=== Begin Enclosure ===

-- ==== Sys2Proof/Machine/Mbx.lean ====
section
/-! DEFINITION. Mailboxes and Doorbells (R436–R446): the exchange, ownership, resets, doorbells and the bridge. -/

namespace Sys2Proof.Machine

/-! ### Agents and ownership (R436, R438) -/

abbrev agSTFP : Nat := 8
abbrev agSE : Nat := 9

/-- The IDs of the agents (R436). -/
def agentIds : List Nat := [1, 2, 3, 4, 8, 9, 10, 11, 12, 13]

/-- An ID names an agent (R436); once core 3 stands in for another core, it carries that core's ID and 0x4 names none (R437). -/
def State.agentOk (s : State) (a : Nat) : Bool := agentIds.contains a && !(a == 4 && s.poolOut 1)

def State.proxy (s : State) : Nat := s.rd F.MBX_LOCK_PROXY

/-- The sender of a mailbox; 28–31 are fixed in hardware. -/
def State.mbxSender (s : State) (n : Nat) : Nat :=
  if n = 28 ∨ n = 29 then s.proxy else if n = 30 ∨ n = 31 then agSTFP else s.rd (F.MBX_OWN_SENDER n)

def State.mbxReceiver (s : State) (n : Nat) : Nat :=
  if n = 28 ∨ n = 29 then agSTFP else if n = 30 ∨ n = 31 then s.proxy else s.rd (F.MBX_OWN_RECEIVER n)

/-- The bridge channels are in use by their hardware; any other mailbox by its ENABLE, unless it names STF-P, which only the bridge
channels reach (R13, R444). -/
def State.mbxEnabled (s : State) (n : Nat) : Bool :=
  decide (28 ≤ n) || (s.isOn (F.MBX_OWN_ENABLE n) && s.mbxSender n != agSTFP && s.mbxReceiver n != agSTFP)

abbrev mbEMPTY : Nat := 0
abbrev mbFULL : Nat := 1
abbrev mbTAKEN : Nat := 2
abbrev mbACKED : Nat := 3
abbrev mbABORTED : Nat := 4

def State.mbxState (s : State) (n : Nat) : Nat := s.rd (F.MBX_CTRL_STATE n)

/-- Put a mailbox into a state; FULL reads 1 in every state but EMPTY. -/
def State.setMbx (s : State) (n st : Nat) : State :=
  (s.wr (F.MBX_CTRL_STATE n) st).wrB (F.MBX_CTRL_FULL n) (st != mbEMPTY)

/-- RX_PEND of the receiver for a mailbox. -/
def State.rxPend (s : State) (n : Nat) (on : Bool) : State :=
  let f := F.MBX_RX_PEND_BITS (s.mbxReceiver n)
  let v := s.rd f
  s.wr f (if on then v ||| 2 ^ n else v - (v &&& 2 ^ n))

/-- A refused access: REFUSED, with the agent, the mailbox and the register (R440). -/
def State.mbxRefuse (s : State) (agent n reg : Nat) : State :=
  (s.wrs [(F.MBX_ERR_INFO_AGENT, agent), (F.MBX_ERR_INFO_MAILBOX, n), (F.MBX_ERR_INFO_REG, reg)]).flag Fl.MBX_EVENT_REFUSED {}

/-- Back to EMPTY: DATA and ACK cleared. -/
def State.mbxEmpty (s : State) (n : Nat) : State :=
  (((s.setMbx n mbEMPTY).rxPend n false).wrs [(F.MBX_DATA_WORD n, 0), (F.MBX_ACK_CODE n, 0), (F.MBX_ACK_DONE n, 0),
    (F.MBX_CTRL_ORPHAN n, 0)])

/-- The receiver is reset: DATA cleared, CODE ABORTED, DONE, state ABORTED, MBX_EVENT.ABORT (R441). -/
def State.mbxAbort (s : State) (n : Nat) : State :=
  (((s.setMbx n mbABORTED).rxPend n false).wrs [(F.MBX_DATA_WORD n, 0), (F.MBX_ACK_CODE n, 0x20), (F.MBX_ACK_DONE n, 1)]).flag
    Fl.MBX_EVENT_ABORT {}

/-! ### Exchange (R439, R440) -/

/-- MBX_DATA_WRITE (R439–R441). -/
def execMbxDataWrite (agent n word : Nat) (s : State) : Out :=
  .next <|
    if 31 < n then s
    else if !s.mbxEnabled n || agent != s.mbxSender n || s.mbxState n != mbEMPTY then s.mbxRefuse agent n 0
    else if s.mbx.inReset / 2 ^ s.mbxReceiver n % 2 = 1 then (s.wr (F.MBX_CTRL_SENDER n) agent).mbxAbort n
    else ((s.wrs [(F.MBX_DATA_WORD n, word), (F.MBX_CTRL_SENDER n, agent), (F.MBX_ACK_CODE n, 0), (F.MBX_ACK_DONE n, 0)]).setMbx
      n mbFULL).rxPend n true

/-- MBX_DATA_READ (R439): only the receiver's read of a FULL mailbox changes anything. -/
def execMbxDataRead (agent n : Nat) (s : State) : Out :=
  .next <|
    if 31 < n then s
    else
      let s1 : State := { s with lastRead := s.rd (F.MBX_DATA_WORD n) }
      if agent = s.mbxReceiver n ∧ s.mbxEnabled n = true ∧ s.mbxState n = mbFULL then (s1.setMbx n mbTAKEN).rxPend n false else s1

/-- MBX_ACK_WRITE (R439–R441): an acknowledge of an orphaned mailbox returns it to EMPTY. -/
def execMbxAckWrite (agent n : Nat) (code : Status) (s : State) : Out :=
  .next <|
    if 31 < n then s
    else if !s.mbxEnabled n || agent != s.mbxReceiver n || !(s.mbxState n == mbFULL || s.mbxState n == mbTAKEN) then s.mbxRefuse agent n 1
    else if s.isOn (F.MBX_CTRL_ORPHAN n) then s.mbxEmpty n
    else ((s.setMbx n mbACKED).rxPend n false).wrs [(F.MBX_ACK_CODE n, code.code), (F.MBX_ACK_DONE n, 1)]

/-- RELEASE (R438–R440). -/
def execRelease (agent n : Nat) (s : State) : Out :=
  .next <|
    if 31 < n then s
    else if s.mbxEnabled n = false ∨ agent ≠ s.mbxSender n then s.mbxRefuse agent n 2
    else if s.mbxState n = mbACKED ∨ s.mbxState n = mbABORTED then s.mbxEmpty n else s

/-! ### Resets (R441) -/

/-- MBX_RECEIVER_RESET (R441, R442): an agent is reset, and stays held in reset where `held`; an acknowledge that it writes in the same cycle
is discarded. -/
def execMbxReceiverReset (agent : Nat) (held : Bool) (_ack : Option (Nat × Status)) (s : State) : Out :=
  let m := s.mbx.inReset
  let s0 : State := { s with mbx.inReset := if held then m ||| 2 ^ agent else m - (m &&& 2 ^ agent) }
  let one (s : State) (n : Nat) : State :=
    if s.mbxReceiver n = agent ∧ (s.mbxState n = mbFULL ∨ s.mbxState n = mbTAKEN) then s.mbxAbort n else s
  .next ((numbersFrom 0 32).foldl one s0)

/-- MBX_SENDER_RESET (R441). -/
def execMbxSenderReset (agent : Nat) (s : State) : Out :=
  let one (s : State) (n : Nat) : State :=
    if s.mbxSender n ≠ agent then s
    else if s.mbxState n = mbACKED then s.mbxEmpty n
    else if s.mbxState n = mbFULL ∨ s.mbxState n = mbTAKEN then s.wr (F.MBX_CTRL_ORPHAN n) 1 else s
  .next ((numbersFrom 0 32).foldl one s)

/-! ### Doorbells (R443) -/

/-- Set one doorbell bit of an agent: PEND and its event counter (R34, R35). -/
def State.ringBit (s : State) (target b : Nat) : State :=
  let s1 := s.wr (F.MBX_DB_PEND_BITS target) (s.rd (F.MBX_DB_PEND_BITS target) ||| 2 ^ b)
  let c := if b % 2 = 0 then F.MBX_DB_CNT_COUNT_LO target (b / 2) else F.MBX_DB_CNT_COUNT_HI target (b / 2)
  s1.wr c (s1.rd c + 1)

/-- An agent rings bits of another: only PROXY rings STF-P, and STF-P rings only PROXY (R443). -/
def State.ringDoorbell (s : State) (agent target bits : Nat) : State :=
  if (target = agSTFP ∧ agent ≠ s.proxy) ∨ (agent = agSTFP ∧ target ≠ s.proxy) ∨ s.agentOk target = false ∨ s.agentOk agent = false then
    s.mbxRefuse agent target 3
  else (numbersFrom 0 32).foldl (fun s b => if bits / 2 ^ b % 2 = 1 then s.ringBit target b else s) s

/-- MBX_DOORBELL_SET (R443). -/
def execMbxDoorbellSet (agent target bits : Nat) (s : State) : Out := .next (s.ringDoorbell agent target bits)

/-- LOCK (R438): PROXY is written with LOCK; once locked, both and the ownership table stay fixed. -/
def execLock (proxy : Nat) (s : State) : Out :=
  .next <| if s.locked then s else s.wrs [(F.MBX_LOCK_PROXY, proxy), (F.MBX_LOCK_LOCK, 1)]

/-! ### The bridge (R444, R445) -/

/-- BRIDGE_DOWN (R444, R26): a word crosses the bridge as one codeword; neither it nor any of 3 resends decodes, and the link counts as
down.  R26 applies as outside safety memory. -/
def execBridgeDown (word : List Byte) (copies : List Copy) (s : State) : Out :=
  .next <|
    if copies.length < 4 || (copies.take 4).any (fun c => copySingle c ((word ++ List.replicate 32 0).take 32)) then s
    else
      let s1 := s.flag Fl.MBX_EVENT_BRIDGE_DOWN { system := true, status := .integrity }
      { s1 with mbx.bridgeDown := true }

/-- PROXY_HEARTBEAT (R445): PROXY rings STF-P doorbell bit 0. -/
def execProxyHeartbeat (s : State) : Out :=
  .next <| if s.bridgeUp then s.ringDoorbell s.proxy agSTFP 1 else s

end Sys2Proof.Machine
end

=== End Enclosure ===

Copy each line above that contains the string "hardware".

● Exercise output
/-- The sender of a mailbox; 28–31 are fixed in hardware. -/
/-- The bridge channels are in use by their hardware; any other mailbox by its ENABLE, unless it names STF-P, which only the bridge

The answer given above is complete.